Martin Lucas entered the school of the St. Willibrodus mission house of the Steyler Missionaries in Uden on October 16, 1913 . In 1920 he made his first and in 1923 his perpetual vows in the Society of the Divine Word . Lucas was ordained a priest on October 26, 1924. From 1925 to 1927 he was a teacher at the Soesterberg Mission School. In 1927 he became rector of the Steyler community in Uden; 1928 novice master in Helvoirt and 1941 rector of the central house of the Steyler missionaries in Teteringen near Breda. During the Second World War he was entrusted with the post of Provincial Superior of the Dutch Province of the Societas Verbi Divini from 1942 to 1945 . In 1944 Lucas was appointed rector of the remaining German community in the St. Michael Mission House. In the difficult situation of the Netherlands occupied by the German army, Fr. Lucas demonstrated diplomatic skill that did not go unnoticed in Rome.

Papal diplomacy services

Pope Pius XII appointed the Divine Word missionary, who had not completed a Roman degree or a Pontifical Diplomatic Academy , on September 14, 1945 as Apostolic Delegate in South Africa. On October 29, 1945, Martin Lucas was ordained Titular Archbishop of Adulis by the Prefect of Propaganda Fide Pietro Cardinal Fumasoni Biondi . In 1952 Archbishop Lucas suggested the South African Bishops' Conference to found a missiological-pastoral institute. Even if the beginnings of Rome were stopped again, Lucas is considered to be the ideal initiator of the Lumko Institute, which the German Pallottine Bishop of Queenstown, Johannes Baptist Rosenthal SAC founded in Lumko in the bishopric of Queenstown in the Eastern Cape in South Africa and that has been since 1971 Pastoral Institute of the South African Bishops' Conference is. After seven years of successful work in South Africa, Archbishop Lucas was made Internuntius for India on December 4, 1952. A tropical disease forced Lucas to resign from his work in India in 1956. He was then appointed to the State Secretariat in Rome in 1956. In addition, Lucas became a consultor for the Propaganda Fide in 1957. After he was cured of his tropical disease, he returned to the diplomatic service of the Holy See.

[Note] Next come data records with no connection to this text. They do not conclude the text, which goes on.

-- ==== Sys2Proof/Laws/Ops.lean ====
section
/-! SUPPORT. What each shared operation does, once: the T register file, a bank, the STAT write, the status bits, and
the words of a bank. -/

namespace Sys2Proof.Machine

/-! ### The T register file -/

theorem State.readT_writeT_same (s : State) (r : BitVec 4) (v : Fx) (h : r.toNat < 8) :
    (s.writeT r v).readT r = v := by
  simp [State.readT, State.writeT, h]

theorem State.readT_writeT_ne (s : State) (r d : BitVec 4) (v : Fx) (h : r ≠ d) :
    (s.writeT d v).readT r = s.readT r := by
  have hn : d.toNat ≠ r.toNat := fun e => h (BitVec.eq_of_toNat_eq e.symm)
  simp [State.readT, State.writeT, hn]

/-! ### The processors -/

theorem State.cpu_modifyCpu_same (s : State) (p : Nat) (f : Cpu → Cpu) (h : p < s.cpus.length) :
    (s.modifyCpu p f).cpu p = f (s.cpu p) := by
  simp [State.cpu, List.getElem?_eq_getElem h]

theorem State.cpu_modifyCpu_ne (s : State) (p q : Nat) (f : Cpu → Cpu) (h : q ≠ p) :
    (s.modifyCpu p f).cpu q = s.cpu q := by
  simp [State.cpu, h.symm]

theorem State.length_modifyCpu (s : State) (p : Nat) (f : Cpu → Cpu) :
    (s.modifyCpu p f).cpus.length = s.cpus.length := by
  simp

/-- A change that keeps a projection of every processor keeps it at every processor. -/
theorem State.cpu_modifyCpu_proj {α : Type} (g : Cpu → α) (s : State) (p q : Nat) (f : Cpu → Cpu)
    (h : ∀ u, g (f u) = g u) : g ((s.modifyCpu p f).cpu q) = g (s.cpu q) := by
  by_cases hq : q = p
  · subst hq
    by_cases hl : q < s.cpus.length
    · rw [State.cpu_modifyCpu_same s q f hl, h]
    · simp [State.cpu, List.getElem?_eq_none (Nat.le_of_not_lt hl)]
  · rw [State.cpu_modifyCpu_ne s p q f hq]

theorem State.port_modifyPort (s : State) (f : Port → Port) (h : Issued s) :
    (s.modifyPort f).port = f s.port := by
  have := State.cpu_modifyCpu_same s s.issue.bank (fun u => { u with port := f u.port }) h
  simp only [State.port, State.self, State.modifyPort, State.modifyCpu_issue]
  rw [this]

theorem State.interp_modifyInterp (s : State) (f : Interp → Interp) (h : Issued s) :
    (s.modifyInterp f).self.interp = f s.self.interp := by
  have := State.cpu_modifyCpu_same s s.issue.bank (fun u => { u with interp := f u.interp }) h
  simp only [State.self, State.modifyInterp, State.modifyCpu_issue]
  rw [this]

theorem State.port_modifyInterp (s : State) (f : Interp → Interp) (p : Nat) :
    ((s.modifyInterp f).cpu p).port = (s.cpu p).port :=
  State.cpu_modifyCpu_proj Cpu.port s s.issue.bank p _ fun _ => rfl

theorem State.interp_modifyPort (s : State) (f : Port → Port) (p : Nat) :
    ((s.modifyPort f).cpu p).interp = (s.cpu p).interp :=
  State.cpu_modifyCpu_proj Cpu.interp s s.issue.bank p _ fun _ => rfl

theorem State.issued_modifyPort (s : State) (f : Port → Port) (h : Issued s) : Issued (s.modifyPort f) := by
  simpa [Issued] using h

theorem State.issued_modifyInterp (s : State) (f : Interp → Interp) (h : Issued s) : Issued (s.modifyInterp f) := by
  simpa [Issued] using h

/-! ### The words of the banks -/

/-- A change of the issuing bank that keeps every register but those at the listed offsets keeps every word but
those. -/
theorem portsKept_modifyPort (s : State) (f : Port → Port) (written : List Nat)
    (h : ∀ o r, regAt o = some r → o ∉ written → ∀ q, (f q).read r = q.read r) :
    PortsKept s (s.modifyPort f) written := by
  intro addr ha
  simp only [portRead]
  cases hr : regAt (offsetOf addr) with
  | none => rfl
  | some r =>
    by_cases hb : bankOf addr = s.issue.bank
    · exact State.cpu_modifyCpu_proj (fun u => u.port.read r) s s.issue.bank _ _ fun u => h _ _ hr (ha hb) u.port
    · show ((s.modifyCpu _ _).cpu (bankOf addr)).port.read r = _
      rw [State.cpu_modifyCpu_ne _ _ _ _ hb]

theorem PortsKept.trans {s t u : State} {x y : List Nat} (h : PortsKept s t x) (hi : t.issue = s.issue)
    (k : PortsKept t u y) : PortsKept s u (x ++ y) := by
  intro addr ha
  rw [k addr (by rw [hi]; intro hb hm; exact ha hb (List.mem_append.2 (.inr hm))),
    h addr fun hb hm => ha hb (List.mem_append.2 (.inl hm))]

/-! ### The STAT write -/

theorem State.stat_finish (s : State) (f : CmdFlags) (h : Issued s) : StatIs (s.finish f) f := by
  simp only [StatIs, State.finish, State.modifyPort_clock]
  rw [State.port_modifyPort _ _ h]

theorem State.drive_finish (s : State) (f : CmdFlags) : SameDrive s (s.finish f) :=
  ⟨rfl, rfl, rfl, rfl, by simp [State.finish]⟩

theorem State.interps_finish (s : State) (f : CmdFlags) : InterpsKept s (s.finish f) := by
  intro p
  exact State.interp_modifyPort s _ p

/-- The STAT write changes no word but STAT. -/
theorem State.ports_finish (s : State) (f : CmdFlags) : PortsKept s (s.finish f) [0x01] := by
  refine portsKept_modifyPort s _ _ fun o r hr ho q => ?_
  have : r ≠ .stat := by
    rintro rfl
    apply ho
    have hm := List.lookup_eq_some_iff.1 hr
    obtain ⟨l₁, l₂, hl, -⟩ := hm
    have hmem : (o, PortReg.stat) ∈ portMap := by rw [hl]; simp
    revert hmem
    simp only [portMap]
    intro hmem
    simpa using hmem
  cases r <;> first | rfl | exact absurd rfl this

/-- What the end of a command does, whole: only the STAT of its bank changes. -/
theorem State.frame_finish (s : State) (f : CmdFlags) : PortOnly s (s.finish f) [0x01] :=
  ⟨⟨s.drive_finish f, s.ports_finish f, s.interps_finish f, ⟨rfl, rfl⟩⟩, rfl, rfl, rfl, rfl, rfl⟩

/-- The end of a command with legal register fields is the end of a completed command. -/
theorem State.completeIf_true (s t : State) : s.completeIf true t = t.complete := rfl

theorem State.completeIf_false (s t : State) : s.completeIf false t = s.raiseIllegal := rfl

/-! ### Status bits -/

theorem statusPos_lt (b : StatusBit) : statusPos b < 16 := by cases b <;> decide

theorem statusPos_inj (a b : StatusBit) (h : statusPos a = statusPos b) : a = b := by
  cases a <;> cases b <;> first | rfl | (simp [statusPos] at h)

theorem statusHas_put_same (w : BitVec 16) (b : StatusBit) (v : Bool) : statusHas (statusPut w b v) b = v := by
  have h := statusPos_lt b
  cases v <;> simp [statusHas, statusPut, h]

theorem statusHas_put_ne (w : BitVec 16) (a b : StatusBit) (v : Bool) (h : a ≠ b) :
    statusHas (statusPut w b v) a = statusHas w a := by
  have hn : statusPos a ≠ statusPos b := fun e => h (statusPos_inj a b e)
  have ha := statusPos_lt a
  cases v <;> simp [statusHas, statusPut, ha]
  · intro _
    omega
  · intro _ _
    omega

@[simp] theorem Clock.has_put_same (k : Clock) (b : StatusBit) (v : Bool) : (k.put b v).has b = v :=
  statusHas_put_same k.status b v

theorem Clock.has_put_ne (k : Clock) (a b : StatusBit) (v : Bool) (h : a ≠ b) : (k.put b v).has a = k.has a :=
  statusHas_put_ne k.status a b v h

end Sys2Proof.Machine
end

In June 1959 he became an Apostolic Visitator in Scandinavia and in March 1960 he became an Apostolic Delegate for the five Scandinavian countries Denmark, Sweden, Finland, Norway and Iceland. Lucas chooses Copenhagen as his seat. In the summer of 1960, Lucas was appointed a member of three preparatory commissions for the announced Ecumenical Council. In 1961, his deteriorating health forced him to resign from office. Archbishop Martin Lucas died on March 3, 1969 in the hospital of the Steyler Missionary Sisters in Kerkrade. As a religious and diplomat, Martin Lucas was always close to people and helped his confreres to discover and develop their missionary vocation. Lucas tried to motivate the local churches in South Africa, India and Scandinavia in their renewal process.

Web links

Individual evidence

  1. ^ The deceased confreres of 1969 , in: Steyler Missionschronik 1971 , Steyler Verlag: St. Augustin, p. 188.
  2. ^ Anselm Prior: A brief history of the Lumko Institute . Germiston, South Africa: Lumko Institute 1993
  3. Archbishop Martinus Lucas 1894–1969 , in: Johannes Fleckner: So were they, Vol. 2, St. Augustin 1995, 189–191.